Based on the above observation, I vote against the publication of this manuscript.
Author Response
The authors have clarified the issues raised previously. However, by the rebuttal, it is clear that the present manuscript lacks novelty: PCA is already known potential biocontrol agent produced by several Pseudomonas species, works against A. citrulii, and affects ROS (previous literature available in the public domain from the year 2016 onwards).
Response: Thanks for the suggestions. In the new revised manuscript, we have summarized the novelty of the research including three points below:
- Previous results showed that the main antibacterial secondary metabolite produced by strain YL-1 is pyoverdine in low-iron condition. Strain YL-1 and PVD-deficient mutants secreted different antibacterial compounds when cultured on LB plates as compared with low-iron conditions [39]. In this study, we found that main antibacterial compound produced by strain YL-1 on LB plates was PCA. These findings of the research further demonstrate that chlororaphis YL-1 can produce multiple antimicrobial compounds to target various microbial organisms under different conditions.
- Although one paper reported that PCA can inhibit the growth of citrulli in vitro [51], however, the mechanism of PCA against A. citrulli remain unclear. In this study, A. citrulli can hardly grow on LB plates and the inhibitory efficiency in liquid co-culture test was 66.11% when treated by 32 μg/mL of PCA. The EC50 value of PCA against A. citrulli was 19.81 μg/mL. Moreover, we also found that PCA enhanced the accumulation of ROS and increased the activity of CAT in A. citrulli. The inhibition of PCA against A. citrulli was reduced by adding exogenous CAT (Fig. 8).
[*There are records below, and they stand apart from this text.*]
theorem countReady_keepsWork (s : State) (n : StationNo) : s.KeepsWork (s.countReady n) := by
  unfold State.countReady
  split <;> exact ⟨rfl, id⟩

theorem checkOperational_keepsWork (s : State) : s.KeepsWork s.checkOperational := by
  unfold State.checkOperational
  split
  · exact ⟨rfl, fun h => by cases h⟩
  · exact .refl s

theorem enrolReady_keepsWork (s : State) (n : StationNo) (set : StationSet) : s.KeepsWork (s.enrolReady n set) := by
  refine (closeRoll_keepsWork s).trans ?_
  unfold State.enrolReady
  dsimp only
  split
  · exact isolate_keepsWork _ _
  · split
    · exact isolate_keepsWork _ _
    · exact ((countReady_keepsWork _ n).trans (queueReady_keepsWork _)).trans (checkOperational_keepsWork _)

theorem takeReady_keepsWork (s : State) (n : StationNo) (set : StationSet) : s.KeepsWork (s.takeReady n set) := by
  unfold State.takeReady
  split
  case h_1 => exact ⟨rfl, id⟩
  case h_2 => exact enrolReady_keepsWork s n set
  all_goals exact .refl s

theorem requeueOwn_keepsWork (s : State) (own : Option SendItem) : s.KeepsWork (s.requeueOwn own) := by
  unfold State.requeueOwn
  split
  · split
    · exact ⟨rfl, id⟩
    · exact .refl s
  · exact .refl s

theorem closeAnnounce_keepsWork (s : State) (own : Option SendItem) (n : StationNo) (f : BitVec 4) (cs : List Claim) (c : AnswerCode) :
    s.KeepsWork (s.closeAnnounce own n f cs c) := by
  cases c with
  | clear => exact takeAnnounce_keepsWork s n f cs own.isSome
  | void | again => exact requeueOwn_keepsWork s own
  | shared | supply | follow => exact .refl s

theorem closeReady_keepsWork (s : State) (own : Option SendItem) (n : StationNo) (set : StationSet) (c : AnswerCode) :
    s.KeepsWork (s.closeReady own n set c) := by
  cases c with
  | clear => exact takeReady_keepsWork s n set
  | void | again => exact requeueOwn_keepsWork s own
  | shared | supply | follow => exact .refl s

/-- What follows an event does not look at what the enrolment writes. -/
theorem State.Settled.keepsWork (h : s.idle.Settled) (hx : s.KeepsWork x) : x.idle.Settled := by
  obtain ⟨hwork, hmode⟩ := hx
  simp only [State.work, Prod.mk.injEq] at hwork
  obtain ⟨⟨hlrq, hhead⟩, ⟨hsq, haskers⟩, hcache, hengine, hret, hhome⟩ := hwork
  have hplace : x.idle.sqFree = s.idle.sqFree := congrArg (fun q => decide (List.length q + 0 < Config.sqPlaces)) hsq
  have hvictim : x.idle.nextVictim = s.idle.nextVictim := by
    simp only [State.nextVictim, State.findExport, State.exportSet, State.idle, hhome]
  have htag : x.idle.freeTag = s.idle.freeTag := by simp only [State.freeTag, State.entry, State.idle, hengine]
  have hkinds : x.idle.entryKinds = s.idle.entryKinds := by simp only [State.entryKinds, State.idle, hengine]
  have htransit : ∀ l, x.idle.inTransit l = s.idle.inTransit l := fun l => by simp only [State.inTransit, State.idle, hsq]
  refine ⟨h.conv.congr hsq hret, by rw [hplace]; exact haskers ▸ h.places, by rw [hvictim, htag]; exact h.victim, ?_⟩
  by_cases hq : x.ctl.mode = .quiescing
  · have hstays : s.idle.walkStays = true := h.walk.resolve_left (not_not.mpr (hmode hq))
    exact .inr (walkStays_of_frame hstays hret hcache (hq.trans (hmode hq).symm) hkinds (fun _ hl => hl)
      (fun l hl => (htransit l).trans hl) (fun hempty => hsq ▸ hempty) fun hheld => hheld)
  · exact .inl hq

theorem settle_keepsWork (hstill : s.idle.still = true) (hx : s.KeepsWork x) (s0 : State) (j : Judged) :
    x.idle.settle s0 j = x.idle := by
  obtain ⟨hsettled, hport⟩ := settled_of_still hstill
  have hwork := hx.1
  simp only [State.work, Prod.mk.injEq] at hwork
  obtain ⟨⟨hlrq, hhead⟩, _, _, _, _, hhome⟩ := hwork
  exact settle_calm (hsettled.keepsWork hx) (hport.congr (congrArg (·.port) hhome) (congrArg (·.hwq) hhome))
    ((noRequest_of_still hstill).congr hlrq hhead) s0 j

end

/-! ### The two rows -/

section
variable {s : State} {driven : Table (BitVec 3) 4} {w : Window} {n : StationNo} (hopen : s.bus.medium = .answering w)
  (hstill : s.idle.still = true)
include hopen hstill

theorem exec_announceClose {f : BitVec 4} {cs : List Claim} (hmsg : w.msg = some (n, .announce f cs)) :
    exec (.announceClose driven) s = .next (s.begin.closeAnnounce w.own n f cs (combine driven w.drives)).idle := by
  have hkeeps : s.KeepsWork (s.begin.closeAnnounce w.own n f cs (combine driven w.drives)) :=
    .trans (x := s.begin) ⟨rfl, id⟩ (closeAnnounce_keepsWork _ _ _ _ _ _)
  have hkind : w.kind = .announce := by simp [Window.kind, hmsg]
  show s.begin.closeAnswer .announce driven = _
  simp only [State.closeAnswer, begin_bus, hopen, hkind, true_or, if_true, State.closeAny, hmsg]
  rw [settle_keepsWork hstill hkeeps]

theorem exec_readyClose {set : StationSet} (hmsg : w.msg = some (n, .ready set)) :
    exec (.readyClose driven) s = .next (s.begin.closeReady w.own n set (combine driven w.drives)).idle := by
  have hkeeps : s.KeepsWork (s.begin.closeReady w.own n set (combine driven w.drives)) :=
    .trans (x := s.begin) ⟨rfl, id⟩ (closeReady_keepsWork _ _ _ _ _)
  have hkind : w.kind = .ready := by simp [Window.kind, hmsg]
  show s.begin.closeAnswer .ready driven = _
  simp only [State.closeAnswer, begin_bus, hopen, hkind, true_or, if_true, State.closeAny, hmsg]
  rw [settle_keepsWork hstill hkeeps]

end

/-- At a close with Clear the Announce is taken. -/
theorem closeAnnounce_clear {s : State} {own : Option SendItem} {n : StationNo} {f : BitVec 4} {cs : List Claim} :
    s.closeAnnounce own n f cs .clear = s.takeAnnounce n f cs own.isSome := rfl

/-- At a close with Clear the Ready is taken. -/
theorem closeReady_clear {s : State} {own : Option SendItem} {n : StationNo} {set : StationSet} :
    s.closeReady own n set .clear = s.takeReady n set := rfl

/-! ### A cancelled window (R45, R154) -/

section
variable {s : State} {own : Option SendItem} {n : StationNo} {c : AnswerCode}

theorem closeAnnounce_cancelled {f : BitVec 4} {cs : List Claim} (hc : c = .void ∨ c = .again) :
    s.closeAnnounce own n f cs c = s.requeueOwn own := by
  rcases hc with rfl | rfl <;> rfl

theorem closeReady_cancelled {set : StationSet} (hc : c = .void ∨ c = .again) : s.closeReady own n set c = s.requeueOwn own := by
  rcases hc with rfl | rfl <;> rfl

theorem requeueOwn_enrolling (i : SendItem) (h : s.ctl.mode = .enrolling) : s.requeueOwn (some i) = s.enqueue i := if_pos h

theorem requeueOwn_stays (h : own = none ∨ s.ctl.mode ≠ .enrolling) : s.requeueOwn own = s := by
  cases own with
  | none => rfl
  | some i => exact if_neg (h.resolve_left (by simp))

end

/-! ### When the Ready is queued (R149) -/

section
variable {s : State}

/-- The trigger of R149. -/
def State.readyTrigger (s : State) : Prop :=
  s.ctl.mode = .enrolling ∧ s.ctl.roll.ownAnnounce = true ∧ s.ctl.roll.readyQueued = false ∧
    (s.targetCount ≤ s.ctl.roll.validSet.count ∨ s.ctl.roll.limitPassed = true ∨ s.ctl.roll.closed = true)

theorem queueReady_triggered (h : s.readyTrigger) : s.queueReady =
    { s with ctl.roll.readyQueued := true, bus.sendList := s.bus.sendList.filter (· != .ready) ++ [.ready] } := if_pos h

theorem queueReady_stays (h : ¬ s.readyTrigger) : s.queueReady = s := if_neg h

theorem not_readyTrigger_of_mode (h : s.ctl.mode ≠ .enrolling) : ¬ s.readyTrigger := fun htrigger => h htrigger.1

theorem queueReady_idle : s.queueReady.idle = s.idle.queueReady := by
  by_cases h : s.readyTrigger
  · rw [queueReady_triggered h, queueReady_triggered (s := s.idle) h]
    rfl
  · rw [queueReady_stays h, queueReady_stays (s := s.idle) h]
- Our findings demonstrate that different bacteria have various CATs that are encoded and activated by different genes although the accumulation of ROS in citrulli affected by PCA is similar with those in Xoo [49]. There is evidence that expressionintensity of these different genes determines the difference of antioxidant capacity of bacteria. For example, it was reported that Xooc has a stronger antioxidant system than Xoo and accumulates lower of ROS in response to redox compounds by deleting or exchanging the antioxidant-related genes, although Xoo and Xooc are very closely related [49]. Therefore, our results provide a scientific basis for the study of antioxidant capacity, virulence and control of A. citrulli in the future.
In addition, the similar effect of solvent (acetone) on CAT and SOD makes the data confusing as to whether it was solely due to PCA or the solvent effect?
Response: Thanks for the suggestion. We apologize for the mistake (wrong picture number and related data) in last revised manuscript. It has been corrected in this new vision. ----- It should be noted that acetone (the solvent of PCA) reaching a certain concentration would have inhibitory effect on A. citrulli (data not shown); therefore, the concentration of acetone in the research was set as 0.4% (v/v). A. citrulli was not inhibited and can grow well on LB plates (Fig. 4) and in LB liquid medium (Fig. 5) containing 0.4% acetone (v/v). Although 0.4% acetone has a slight influence on CAT activity in A. citrulli (Fig. 7), it was showed significant difference as compared with 32 μg/mL PCA from 6 h to 10 h. No significant difference was found on SOD activity 6 h after treated by acetone, 16 or 32 μg/mL PCA.
Reviewer 3 Report
Indeed, authors significantly improved this manuscript which might now be accepted for publication in Microorganisms
Author Response
Indeed, authors significantly improved this manuscript which might now be accepted for publication in Microorganisms
Response: Thank for your comment and recommendation.